YouTube – Music is HUGE with patients with dementia. When I am with my mom this is one of the things I tend to do with her. It is kind of “our” thing. Thanks to streaming devices, things like the YouTube channel are accessible on TV so I will play a ton of music my mom used to listen to back in the day. This form of therapy seems to have the most profound effect on her. My mom has basically lost all verbal skills. She rarely speaks one or two words at the most. A sentence or question is a banner day. However, when music or music videos are playing, it gets her toe tapping. She will sing along which will forever floor me. Sometimes, a little music session evokes a little emotion, something you don’t see with these types of patients. I have been known to cry and listen while I sing along with her. It’s painfully beautiful. I love her so.
Playable Art Ball – This was one of those nifty little gadgets my aunt brought on one of her visits. We use these several different ways. We will un-snap balls and ask June Bug to tell us the colors. Sometimes we leave all of the balls attached. We have her put her wrists in it and spin it around her arms. We will play counting games. Take them all apart and have her put them together. This is another one of my favorites because it’s versatile. It can be used for both physical and brain activity.
Shapes and Color Flash Cards – Again, a very simple yet effective way to get our mama talking. When she answers correctly lots of encouragement and love. I am all about high fives. My sister Lauren is really into flashing. Anything for a smile and a laugh.
Playable Art: Magnet Relief – This is a magnetic board with many multicolored magnetic tiles. We will spell words with the tiles. Create patterns that we help and encourage our mom to recreate. She likes to arrange the tiles just so. She is particular. It is yet another form of relaxation.

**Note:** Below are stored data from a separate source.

-- ==== Sys2Proof/Machine/Mtf.lean ====
section
/-! DEFINITION. The symbol stream (43_mtf_rle2.md): `MTF.GEN` and `RLE2.FLUSH`. -/

namespace Sys2Proof.Machine

/-- R200: the byte values that occur, ascending (`seqToUnseq`). -/
def usedBytes (bs : List Byte) : List Byte :=
  ((List.range 256).map (BitVec.ofNat 8)).filter (fun v => bs.contains v)

/-- The index of the first occurrence of `c`, or the length. -/
def rankOf (c : Nat) : List Nat → Nat
  | [] => 0
  | y :: ys => if y = c then 0 else rankOf c ys + 1

/-- R202: move the element at index `j` to the front. -/
def moveToFront (ys : List Nat) (j : Nat) : List Nat := ys.getD j 0 :: (ys.take j ++ ys.drop (j + 1))

/-- R202 to R205: the walk over dense indices from the list `ys` with `z` zero ranks pending; the symbols put, up to and
with EOB, and the list at the end. -/
def mtfWalk (eob : Nat) : List Nat → Nat → List Nat → List Nat × List Nat
  | ys, z, [] => (zeroRun z ++ [eob], ys)
  | ys, z, c :: cs =>
    let j := rankOf c ys
    if j = 0 then mtfWalk eob ys (z + 1) cs
    else
      let r := mtfWalk eob (moveToFront ys j) 0 cs
      (zeroRun z ++ (j + 1) :: r.1, r.2)

/-- R206: how often each of the first `n` symbols occurs. -/
def tally (n : Nat) (syms : List Nat) : List Nat := (List.range n).map (fun v => syms.count v)

/-- R71, R202: the dense indices of the last column, in sorted order, for the dense numbering `used`. -/
def lastColumn (used : List Nat) (bs : List Byte) (zs : List Nat) : List Nat :=
  zs.map (fun z => rankOf (lastOfRotation bs z).toNat used)

/-- R200 to R205: symbols and final list for a buffer and its sorted offsets. -/
def symbolsOf (bs : List Byte) (zs : List Nat) : List Nat × List Nat :=
  let used := (usedBytes bs).map BitVec.toNat
  mtfWalk (used.length + 1) (List.range used.length) 0 (lastColumn used bs zs)

/-- R208 `MTF.GEN`. -/
def mtfGen (s : State) : Res :=
  withBuffer s fun bs =>
    withZptr s fun zs =>
      let used := usedBytes bs
      let syms := (symbolsOf bs zs).1
      .done
        { s with
          inUse := Store.ofList ((List.range 256).map fun v => BitVec.ofBool (bs.contains (BitVec.ofNat 8 v)))
          seqToUnseq := Store.ofList used
          unseqToSeq := used.zipIdx.map fun v => (v.1.toNat, BitVec.ofNat 8 v.2)
          nInUse := BitVec.ofNat 9 used.length
          alphaSize := BitVec.ofNat 9 (used.length + 2)
          yy := Store.ofNats 8 (symbolsOf bs zs).2
          zpend := 0
          szptr := Store.ofNats 9 syms
          nMTF := BitVec.ofNat 20 syms.length
          mtfFreq := Store.ofNats 20 (tally (used.length + 2) syms)
          phase := .hufInit }

/-- R202 `put_symbol(s)`; `szptr` has `cap + 1` elements (R45). -/
def putSymbol (sym : Nat) (s : State) : Res :=
  inRange .szptr (s.nMTF.toNat < s.cap.toNat + 1)
    (readOr .mtfFreq (s.mtfFreq.read sym) fun f =>
      .done
        { s with
          szptr := s.szptr.write s.nMTF.toNat (BitVec.ofNat 9 sym)
          nMTF := s.nMTF + 1
          mtfFreq := s.mtfFreq.write sym (f + 1) })

/-- Put symbols in order. -/
def putSymbols : List Nat → State → Res
  | [], s => .done s
  | sym :: syms, s => (putSymbol sym s).andThen (putSymbols syms)

/-- R204 `RLE2.FLUSH`, as an operation of its own. -/
def rle2Flush (s : State) : Res :=
  (putSymbols (zeroRun s.zpend.toNat) s).andThen fun s => .done { s with zpend := 0 }

/-! ## Meanings -/

/-- R208. -/
def execMtfGen (s : State) : Host.Outcome State Fault Refusal := unlessFatal mtfGen s

/-- R204. -/
def execRle2Flush (s : State) : Host.Outcome State Fault Refusal := unlessFatal rle2Flush s

end Sys2Proof.Machine
end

The Mental Blox Game – Another great one discovered by our awesome aunt. Each box is filled with plastic shapes. Circles, triangles, and cubes. Some have patterns. Some don’t. The purpose is to recreate the design that appears on whichever card that is drawn. This one is challenging.

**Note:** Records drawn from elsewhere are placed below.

/-- R155, R293: run-free input fills a Block exactly: of bytes no two adjacent of which are equal, a fresh Block takes
`100000 × level` and rejects the next, which leaves `len = cap`. -/
def Obligations.RunFreeBlockFillsExactly : Prop :=
  ∀ (s : State) (xs : List (BitVec 8)) (v : BitVec 8), s.fatal = false → s.InputOk → 1 ≤ s.cfgLevel.toNat →
    s.len = 0#20 → s.runLen = 0#8 → s.rawCount = 0#32 → s.full = false →
    xs.length = 100000 * s.cfgLevel.toNat → (xs ++ [v]).IsChain (fun a b => a ≠ b) →
    ∃ t u, execAll (xs.map .blkWrite) s = .next t ∧ t.rawCount.toNat = xs.length ∧ t.full = false ∧
      exec (.blkWrite v) t = .next u ∧ u.full = true ∧ u.rawCount = t.rawCount ∧ u.len = u.cap ∧ u.cap = s.cap ∧
      u.b.readRange 0 u.len.toNat = some xs

/-- R102, R151, R152, R156, R158: the buffer of a closed Block is the run-length encoding of the raw bytes it accepted (a
decoder that restarts its count after every count byte reads them back), and its CRC is over those raw bytes. -/
def Obligations.BlockBufferDecodes : Prop :=
  ∀ (s t : State) (xs : List (BitVec 8)), s.fatal = false → s.InputOk → s.len = 0#20 → s.runLen = 0#8 →
    s.rawCount = 0#32 → s.crc = 0xFFFFFFFF#32 → s.closed = false →
    execAll (xs.map .blkWrite ++ [.blkClose]) s = .next t → t.rawCount.toNat = xs.length →
    ∃ bs, t.b.readRange 0 t.len.toNat = some bs ∧ decodeRuns 0 0 bs = xs ∧
      t.blockCrc = ~~~ (xs.foldl crcStep 0xFFFFFFFF#32) ∧ t.phase = .queued

/-- R153, R154: the byte-wise form of the CRC step, and the entries R154 names. -/
def Obligations.CrcTableForm : Prop :=
  (∀ (c : BitVec 32) (v : BitVec 8), crcStep c v = (c <<< 8) ^^^ crcTab (c.extractLsb' 24 8 ^^^ v)) ∧
  crcTab 0 = 0x00000000#32 ∧ crcTab 1 = 0x04C11DB7#32 ∧ crcTab 2 = 0x09823B6E#32 ∧ crcTab 3 = 0x0D4326D9#32 ∧
  crcTab 128 = 0x690CE0EE#32 ∧ crcTab 255 = 0xB1F740B4#32

/-- R156 `BLK.CLOSE`, R314: the run is flushed, the CRC latched; a second close is fatal. -/
def Obligations.BlkCloseOperation : Prop :=
  ∀ s : State, s.fatal = false →
    (s.closed = true → exec .blkClose s = .next (s.haltedWith 0x04#8)) ∧
    (s.closed = false → s.len.toNat + runCost s.runLen.toNat ≤ s.cap.toNat →
      ∃ t, exec .rle1Flushrun { s with closed := true } = .next t ∧
        exec .blkClose s = .next { t with blockCrc := ~~~ s.crc, phase := .queued })

/-! ## Sort -/

/-- R172, R173, R312 `BWT.SORT`, first attempt: for every value of the open predicates (log entries 1 and 3). `work_done`
is a free value after the attempt. -/
def Obligations.BwtSortOperation : Prop :=
  ∀ (s : State) (bs : List Byte), s.fatal = false → 1 ≤ s.len.toNat → s.len.toNat ≤ s.cap.toNat →
    s.b.readRange 0 s.len.toNat = some bs →
    ∃ t, exec .bwtSort s = .next t ∧
      t = { s with
              firstAttempt := true
              randomised := false
              workDone := t.workDone
              workLimit := some (BitVec.ofNat 32 (50 * s.len.toNat))
              zptr := t.zptr
              phase := t.phase
              fatal := t.fatal
              faultCode := t.faultCode
              faultBlk := t.faultBlk } ∧
      (if stackExceeded Config.params bs then
        t.phase = .fatal ∧ t.fatal = true ∧ t.faultCode = 0x02#8 ∧ t.faultBlk = s.blkId
      else
        t.fatal = false ∧ t.faultCode = s.faultCode ∧ t.faultBlk = s.faultBlk ∧
          (if workExceeded Config.params bs then t.phase = .randomise
          else
            t.phase = .origin ∧
              ∃ zs : List Nat, zs.Perm (List.range bs.length) ∧
                (∀ i, i + 1 < bs.length → LexLe (wrapped bs (zs.getD i 0)) (wrapped bs (zs.getD (i + 1) 0))) ∧
                t.zptr.readRange 0 s.len.toNat = some (zs.map (BitVec.ofNat 20))))

/-- R177, R174 `BWT.SORT`, retry: the limit is not consulted. -/
def Obligations.BwtRetryOperation : Prop :=
  ∀ (s : State) (bs : List Byte), s.fatal = false → 1 ≤ s.len.toNat → s.len.toNat ≤ s.cap.toNat →
    s.b.readRange 0 s.len.toNat = some bs →
    ∃ t, exec .bwtSortRetry s = .next t ∧
      t = { s with
              workDone := t.workDone
              zptr := t.zptr
              phase := t.phase
              fatal := t.fatal
              faultCode := t.faultCode
              faultBlk := t.faultBlk } ∧
      (if stackExceeded Config.params bs then
        t.phase = .fatal ∧ t.fatal = true ∧ t.faultCode = 0x02#8 ∧ t.faultBlk = s.blkId
      else
        t.fatal = false ∧ t.faultCode = s.faultCode ∧ t.faultBlk = s.faultBlk ∧ t.phase = .origin ∧
          ∃ zs : List Nat, zs.Perm (List.range bs.length) ∧
            (∀ i, i + 1 < bs.length → LexLe (wrapped bs (zs.getD i 0)) (wrapped bs (zs.getD (i + 1) 0))) ∧
            t.zptr.readRange 0 s.len.toNat = some (zs.map (BitVec.ofNat 20)))

/-- R175, R176 `BWT.RANDOMISE`: the inverted bytes are those at `S_k + RNUMS[k] - 2`, the table read cyclically. -/
def Obligations.BwtRandomiseOperation : Prop :=
  ∀ (s : State) (bs : List Byte), s.fatal = false → s.len.toNat ≤ s.cap.toNat →
    s.b.readRange 0 s.len.toNat = some bs →
    ∃ t, exec .bwtRandomise s = .next t ∧
      t = { s with
              b := t.b
              randomised := true
              firstAttempt := false
              workDone := 0#64
              workLimit := none
              phase := .sort2 } ∧
      (∀ a, s.len.toNat ≤ a → t.b.read a = s.b.read a) ∧
      ∀ a, a < s.len.toNat →
        ((∃ k, a + 2 = gapSum (k + 1)) → t.b.read a = some (bs.getD a 0 ^^^ 1#8)) ∧
        ((¬ ∃ k, a + 2 = gapSum (k + 1)) → t.b.read a = some (bs.getD a 0))

/-- R178, R311 `BWT.ORIGIN`: the position of offset 0, or the fatal fault. -/
def Obligations.BwtOriginOperation : Prop :=
  ∀ (s : State) (zs : List (BitVec 20)), s.fatal = false → s.len.toNat ≤ s.cap.toNat →
    s.zptr.readRange 0 s.len.toNat = some zs →
    (0#20 ∈ zs → ∃ i : Nat, zs[i]? = some 0#20 ∧ (∀ j : Nat, j < i → zs[j]? ≠ some 0#20) ∧
      ∃ o : BitVec 24, o.toNat = i ∧ exec .bwtOrigin s = .next { s with origPtr := o, phase := .mtf }) ∧
    (0#20 ∉ zs → exec .bwtOrigin s = .next (s.haltedWith 0x01#8))

/-! ## Symbol stream -/

/-- R103: the digits of a zero run exist, are unique, and are those `RLE2.FLUSH` writes; they are the binary digits of
`r + 1` without the leading 1, least significant first. -/
def Obligations.ZeroRunNumeral : Prop :=
  ∀ r : Nat, (∀ d ∈ zeroRun r, d < 2) ∧ zeroRunValue (zeroRun r) = r ∧
    (∀ ds : List Nat, (∀ d ∈ ds, d < 2) → zeroRunValue ds = r → ds = zeroRun r) ∧
    zeroRun r = (Nat.digits 2 (r + 1)).dropLast

/-- R204 `RLE2.FLUSH`: the symbols of the pending run follow those of `szptr`, and are counted. -/
def Obligations.Rle2FlushOperation : Prop :=
  ∀ (s : State) (f0 f1 : BitVec 20), s.fatal = false → s.cap.toNat ≤ 900000 →
    s.mtfFreq.read 0 = some f0 → s.mtfFreq.read 1 = some f1 →
    (let ds := zeroRun s.zpend.toNat
     s.nMTF.toNat + ds.length ≤ s.cap.toNat + 1 →
     ∃ t, exec .rle2Flush s = .next t ∧
       t = { s with szptr := t.szptr, nMTF := t.nMTF, mtfFreq := t.mtfFreq, zpend := 0#20 } ∧
       t.nMTF.toNat = s.nMTF.toNat + ds.length ∧
       (∀ a, t.szptr.read a =
         if s.nMTF.toNat ≤ a ∧ a < t.nMTF.toNat then some (BitVec.ofNat 9 (ds.getD (a - s.nMTF.toNat) 0))
         else s.szptr.read a) ∧
       t.mtfFreq.read 0 = some (f0 + BitVec.ofNat 20 (ds.count 0)) ∧
       t.mtfFreq.read 1 = some (f1 + BitVec.ofNat 20 (ds.count 1)) ∧
       ∀ a, 2 ≤ a → t.mtfFreq.read a = s.mtfFreq.read a)

/-- R200, R201, R205, R206, R208 `MTF.GEN`: the in-use tables, the counts and the end of the stream. -/
def Obligations.MtfGenOperation : Prop :=
  ∀ (s : State) (bs : List Byte) (zs : List (BitVec 20)), s.fatal = false → 1 ≤ s.len.toNat →
    s.len.toNat ≤ s.cap.toNat → s.cap.toNat ≤ 900000 → s.b.readRange 0 s.len.toNat = some bs →
    s.zptr.readRange 0 s.len.toNat = some zs →
    ∃ (t : State) (used : List Byte) (syms : List Nat), exec .mtfGen s = .next t ∧
      t = { s with
              inUse := t.inUse, seqToUnseq := t.seqToUnseq, unseqToSeq := t.unseqToSeq, nInUse := t.nInUse
              alphaSize := t.alphaSize, yy := t.yy, zpend := 0#20, szptr := t.szptr, nMTF := t.nMTF
              mtfFreq := t.mtfFreq, phase := .hufInit } ∧
      (∀ v : Byte, v ∈ used ↔ v ∈ bs) ∧ used.Pairwise (fun a b => a.toNat < b.toNat) ∧
      (∀ v : Byte, t.inUse.read v.toNat = some (BitVec.ofBool (bs.contains v))) ∧
      (∀ k : Nat, k < used.length → t.seqToUnseq.read k = some (used.getD k 0) ∧
        t.unseqToSeq.read (used.getD k 0).toNat = some (BitVec.ofNat 8 k)) ∧
      t.nInUse.toNat = used.length ∧ t.alphaSize.toNat = used.length + 2 ∧
      t.nMTF.toNat = syms.length ∧ 2 ≤ syms.length ∧ syms.length ≤ bs.length + 1 ∧
      t.szptr.readRange 0 syms.length = some (syms.map (BitVec.ofNat 9)) ∧
      (∀ v ∈ syms, v ≤ used.length + 1) ∧
      (∀ k : Nat, k < syms.length → (syms.getD k 0 = used.length + 1 ↔ k + 1 = syms.length)) ∧
      ∀ v : Nat, v < used.length + 2 → t.mtfFreq.read v = some (BitVec.ofNat 20 (syms.count v))

/-- R71, R99, R202 to R205: the symbol stream `MTF.GEN` leaves stands for the last column: a decoder that undoes zero runs
and move-to-front ranks reads back, in sorted order, the byte before the start of each rotation. -/
def Obligations.SymbolStreamDecodes : Prop :=
  ∀ (s t : State) (bs : List Byte) (zs : List (BitVec 20)), s.fatal = false → 1 ≤ s.len.toNat →
    s.cap.toNat ≤ 900000 → s.b.readRange 0 s.len.toNat = some bs → s.zptr.readRange 0 s.len.toNat = some zs →
    exec .mtfGen s = .next t →
    ∃ (syms : List (BitVec 9)) (used : List (BitVec 8)),
      t.szptr.readRange 0 t.nMTF.toNat = some syms ∧ t.seqToUnseq.readRange 0 t.nInUse.toNat = some used ∧
      (decodeSymbols (t.alphaSize.toNat - 1) (List.range t.nInUse.toNat) [] (natsOf syms)).map
          (fun k => used.getD k 0) =
        zs.map fun z => bwrap bs (z.toNat + s.len.toNat - 1)

/-! ## Coding tables -/

/-- R221 `HUF.NGROUPS`: the five-way choice, on the parameter `NGROUP_THRESH` of the hardware (a free value, log entry 21),
and on the numbers R221 gives as its default. -/
def Obligations.HufNgroupsOperation : Prop :=
  (∀ s : State, s.fatal = false →
    (let th := Config.params.ngroupThresh
     exec .hufNgroups s = .next { s with
       nGroups :=
         if s.nMTF.toNat < th[0] then 2#3
         else if s.nMTF.toNat < th[1] then 3#3
         else if s.nMTF.toNat < th[2] then 4#3
         else if s.nMTF.toNat < th[3] then 5#3
         else 6#3 })) ∧
  ∀ (p : Params) (s : State), p.ngroupThresh = #v[200, 600, 1200, 2400] →
    hufNgroups p s = .done { s with
      nGroups :=
        if s.nMTF.toNat < 200 then 2#3
        else if s.nMTF.toNat < 600 then 3#3
        else if s.nMTF.toNat < 1200 then 4#3
        else if s.nMTF.toNat < 2400 then 5#3
        else 6#3 }

/-- R222 `HUF.INIT`: the tables, from the highest numbered down, get contiguous ranges of symbols: `hi t` is the symbol
after the range of table `t`, `hi (t + 1)` the first symbol of it. A range grows until it holds the remaining
frequency's share or the symbols run out; every second inner table gives its last symbol back. -/
def Obligations.HufInitOperation : Prop :=
  ∀ (s : State) (fs : List (BitVec 20)), s.fatal = false → s.nGroups.toNat ≤ 6 → s.alphaSize.toNat ≤ 258 →
    s.mtfFreq.readRange 0 s.alphaSize.toNat = some fs →
    ∃ (t : State) (hi : Nat → Nat), exec .hufInit s = .next t ∧ t = { s with lens := t.lens } ∧
      (let G := s.nGroups.toNat
       let sumTo : Nat → Int := fun k => (((natsOf fs).take k).sum : Int)
       hi G = 0 ∧
       (∀ n, n < G →
         ∃ reach, hi (n + 1) ≤ reach ∧ reach ≤ s.alphaSize.toNat ∧
           (let share : Int := ((s.nMTF.toNat : Int) - sumTo (hi (n + 1))) / ((n : Int) + 1)
            (∀ k, hi (n + 1) ≤ k → k < reach → sumTo k - sumTo (hi (n + 1)) < share) ∧
            (share ≤ sumTo reach - sumTo (hi (n + 1)) ∨ reach = s.alphaSize.toNat)) ∧
           hi n =
             if hi (n + 1) + 1 < reach ∧ n + 1 ≠ G ∧ n + 1 ≠ 1 ∧ (G - (n + 1)) % 2 = 1 then reach - 1 else reach) ∧
       ∀ n v, n < G → v < s.alphaSize.toNat →
         t.lens.read (258 * n + v) = some (if hi (n + 1) ≤ v ∧ v < hi n then 0#5 else 15#5))

/-- R224, R225 `HUF.ITER`, one assignment pass: each group of 50 symbols goes to the least table of least cost; the
frequencies of each table are those of its groups. -/
def Obligations.HufIterOperation : Prop :=
  ∀ (s : State) (syms : List (BitVec 9)) (rows : List (List (BitVec 5))), s.fatal = false →
    s.nMTF.toNat ≤ s.cap.toNat + 1 → s.cap.toNat ≤ 900000 → 1 ≤ s.nGroups.toNat → s.nGroups.toNat ≤ 6 →
    s.alphaSize.toNat ≤ 258 → s.szptr.readRange 0 s.nMTF.toNat = some syms →
    (∀ v ∈ syms, v.toNat < s.alphaSize.toNat) → rows.length = s.nGroups.toNat →
    (∀ n, n < s.nGroups.toNat → s.lens.readRange (258 * n) s.alphaSize.toNat = some (rows.getD n [])) →
    ∃ (t : State) (sel : List Nat), exec .hufIter s = .next t ∧
      t = { s with
              nSelectors := t.nSelectors, selector := t.selector, fave := t.fave, cost := t.cost
              rfreq := t.rfreq } ∧
      (let groups := (s.nMTF.toNat + 49) / 50
       let cost := fun n g => bitCost (natsOf (rows.getD n [])) (groupSymbols (natsOf syms) g)
       t.nSelectors.toNat = groups ∧ sel.length = groups ∧
       t.selector.readRange 0 groups = some (sel.map (BitVec.ofNat 3)) ∧
       (∀ g, g < groups → sel.getD g 0 < s.nGroups.toNat ∧
         ∀ n, n < s.nGroups.toNat →
           cost (sel.getD g 0) g ≤ cost n g ∧ (n < sel.getD g 0 → cost (sel.getD g 0) g < cost n g)) ∧
       ∀ n, n < s.nGroups.toNat →
         t.fave.read n = some (BitVec.ofNat 15 (sel.count n)) ∧
         (1 ≤ groups → t.cost.read n = some (BitVec.ofNat 11 (cost n (groups - 1)))) ∧
         ∀ v, v < s.alphaSize.toNat →
           t.rfreq.read (258 * n + v) = some (BitVec.ofNat 20
             (((List.range groups).map fun g =>
               if sel.getD g 0 = n then (groupSymbols (natsOf syms) g).count v else 0).sum)))

/-- R226 `HUF.MKLEN t`: it runs on every row of frequencies, and writes the lengths of table `t` and the scratch memories
only. -/
def Obligations.HufMklenOperation : Prop :=
  ∀ (n : BitVec 3) (s : State) (freq : List (BitVec 20)), s.fatal = false → n.toNat < 6 →
    s.alphaSize.toNat ≤ 258 → s.rfreq.readRange (258 * n.toNat) s.alphaSize.toNat = some freq →
    ∃ (t : State) (ls : List Nat), exec (.hufMklen n) s = .next t ∧
      t = { s with lens := t.lens, heap := t.heap, weight := t.weight, parent := t.parent } ∧
      ls = (makeLengths 20 (natsOf freq)).1 ∧ ls.length = s.alphaSize.toNat ∧
      ∀ a, t.lens.read a =
        if 258 * n.toNat ≤ a ∧ a < 258 * n.toNat + s.alphaSize.toNat then
          some (BitVec.ofNat 5 (ls.getD (a - 258 * n.toNat) 0))
        else s.lens.read a

/-- R232 items 3 and 4, R220: the lengths `HUF.MKLEN` makes are within 1..20 and their Kraft sum is 1, whatever the
frequencies of a Block. -/
def Obligations.CodeLengthsLegal : Prop :=
  ∀ freq : List Nat, 3 ≤ freq.length → freq.length ≤ 258 → freq.sum ≤ 900001 →
    (makeLengths 20 freq).1.length = freq.length ∧
    (∀ l ∈ (makeLengths 20 freq).1, 1 ≤ l ∧ l ≤ 20) ∧
    ((makeLengths 20 freq).1.map fun l => 2 ^ (20 - l)).sum = 2 ^ 20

Sand in Motion – This one is awesome. A rotating picture frame filled with sand. It sits right next to my mom’s head when she is lying down. She flips it constantly. It’s soothing and relaxing and she loves it.
I hope to have helped at least one person out there going through this with a loved one of their own. This disease affects so many. Coming from a place that once felt very lonely and scary, I have put my big girl pants on and face this challenge with strength and honor. As Lauren stated perfectly, “We may not have it all together, but together we have it all.”